Kindle books have overtaken paperbacks as the most popular format on Amazon - jonknee
http://www.businesswire.com/news/home/20110127006667/en/Amazon.com-Announces-Fourth-Quarter-Sales-36-12.95

======
ghshephard
Paper books are going the way of film - though it's about three or four years
ahead of the curve that I predicted when I got my first Kindle.

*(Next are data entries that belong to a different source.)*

/-- Where nothing waits behind it, an answer changes nothing but the stream it goes to, its queue, and what records or compares it. -/
theorem respond_quiet_side (s : State) (op : BitVec 16) (c : Cmd) (status : Status) (detail : Nat) (payload : List Word) (replayed : Bool)
    (hq : ¬ Q (streamKey c.stream)) (ha : (s.stream c.stream).acking = none) (ho : s.fw.openPost = none) (h : Side P Q z s) :
    Side P Q z (respond s op c status detail payload replayed) := by
  unfold respond sendFrames
  dsimp only
  have hc := checkFrames_side s c.stream (responseFrames op c.tag c.bench status.code detail payload) (exemptResponse op) replayed h
  have hk := (checkFrames_side (P := fun _ => True) (Q := fun _ => True) s c.stream
    (responseFrames op c.tag c.bench status.code detail payload) (exemptResponse op) replayed (Side.refl s)).2.2.2 (streamKey c.stream) trivial
  generalize checkFrames s c.stream (responseFrames op c.tag c.bench status.code detail payload) (exemptResponse op) replayed = r at hc hk
  split
  · exact hc
  · unfold writeFrames
    split
    · rw [postOpenBench_of_none _ (by rw [hk.2]; exact ho)]; exact hc
    · refine pumpResponse_quiet_side _ _ hq ?_ (by show r.2.fw.openPost = none; rw [hk.2]; exact ho) (State.setStream_side _ _ _ hq hc)
      rw [State.stream_setStream]
      show (r.2.streams.get CmdStream.init (streamKey c.stream)).acking = none
      rw [hk.1]; exact ha

/-- The rotation and Mboron's list may change. -/
theorem side_served (u : State) (l : List Nat) (r : Mboron) (h : Side P Q z u) :
    Side P Q z { u with fw := { u.fw with served := l }, rpl := r } := ⟨h.1, h.2.1, h.2.2⟩

/-- Taking a command changes nothing but its stream, the rotation and the recorder. -/
theorem takeCommand_side (s : State) (op : BitVec 16) (c : Cmd) (hq : ¬ Q (streamKey c.stream)) (h : Side P Q z s) :
    Side P Q z (takeCommand s op c) := by
  have key (u : State) (body : Nat) (hu : Side P Q z u) : Side P Q z (match c.stream with
      | .bench n => logBench u n.val 3 body
      | .adminUsb => logPart u 3 body
      | .adminTw => logPart u 3 body) := by
    split
    · exact logBench_side _ _ _ _ hu
    · exact logPart_side _ _ _ hu
    · exact logPart_side _ _ _ hu
  unfold takeCommand
  refine key _ _ ?_
  dsimp only
  split
  all_goals split
  all_goals first
    | exact (side_mk _ _ _ _ _).2 (State.setStream_side _ _ _ hq h)
    | exact side_served _ _ _ (State.setStream_side _ _ _ hq h)

/-- Taking a command leaves what waits behind a response of its stream. -/
theorem takeCommand_waits (s : State) (op : BitVec 16) (c : Cmd) :
    ((takeCommand s op c).stream c.stream).acking = (s.stream c.stream).acking ∧ (takeCommand s op c).fw.openPost = s.fw.openPost := by
  have key (u : State) (body : Nat)
      (hu : (u.stream c.stream).acking = (s.stream c.stream).acking ∧ u.fw.openPost = s.fw.openPost) :
      let v := match c.stream with
        | .bench n => logBench u n.val 3 body
        | .adminUsb => logPart u 3 body
        | .adminTw => logPart u 3 body
      (v.stream c.stream).acking = (s.stream c.stream).acking ∧ v.fw.openPost = s.fw.openPost := by
    intro v
    have h : Side (fun _ => True) (fun _ => True) u v := by
      show Side _ _ u (match c.stream with
        | .bench n => logBench u n.val 3 body
        | .adminUsb => logPart u 3 body
        | .adminTw => logPart u 3 body)
      split
      · exact logBench_side _ _ _ _ (Side.refl u)
      · exact logPart_side _ _ _ (Side.refl u)
      · exact logPart_side _ _ _ (Side.refl u)
    have hw := h.2.2.2 (streamKey c.stream) trivial
    exact ⟨(congrArg CmdStream.acking hw.1).trans hu.1, hw.2.trans hu.2⟩
  have hs (x : CmdStream) (hx : x.acking = (s.stream c.stream).acking) :
      ((s.setStream c.stream x).stream c.stream).acking = (s.stream c.stream).acking ∧
        (s.setStream c.stream x).fw.openPost = s.fw.openPost := ⟨by rw [State.stream_setStream]; exact hx, rfl⟩
  unfold takeCommand
  refine key _ _ ?_
  dsimp only
  split
  all_goals split
  all_goals exact hs _ rfl

end Sys2Proof.Machine
end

People still use film to take pictures, and people will continue to buy paper
books - but as the format improves, the resolution and page changing gets
better, and the battery life increases, "Paper Books" will become more an more
niche - I think people are going to be absolutely shocked how quickly tablets
wipe out the paper textbook market.

I originally predicted (in 2007, when I got my first kindle - a laughable
device compared to my K3 (or Ipad+Kindle, for that matter) - that eBooks would
overtake Paper books as the most popular format in 2015 - eight years seemed
like a reasonable time span based on previous transitions (Vinyl->CD,
VHS->DVD). Then three years to pick up the late majority, and finally another
three years to reduce paper books to a tiny niche - 2021 would have us all
reading books on electrical devices. Given that 2012 looks like it will be the
year eBooks become more popular (Give it a full two years after they become
the most popular on Amazon), It looks like that prediction was off - pull
everything in by about three years. 2018 - The year people will look at you
funny if you are reading a paper book.

It's going to be interesting to see what happens to all of our libraries...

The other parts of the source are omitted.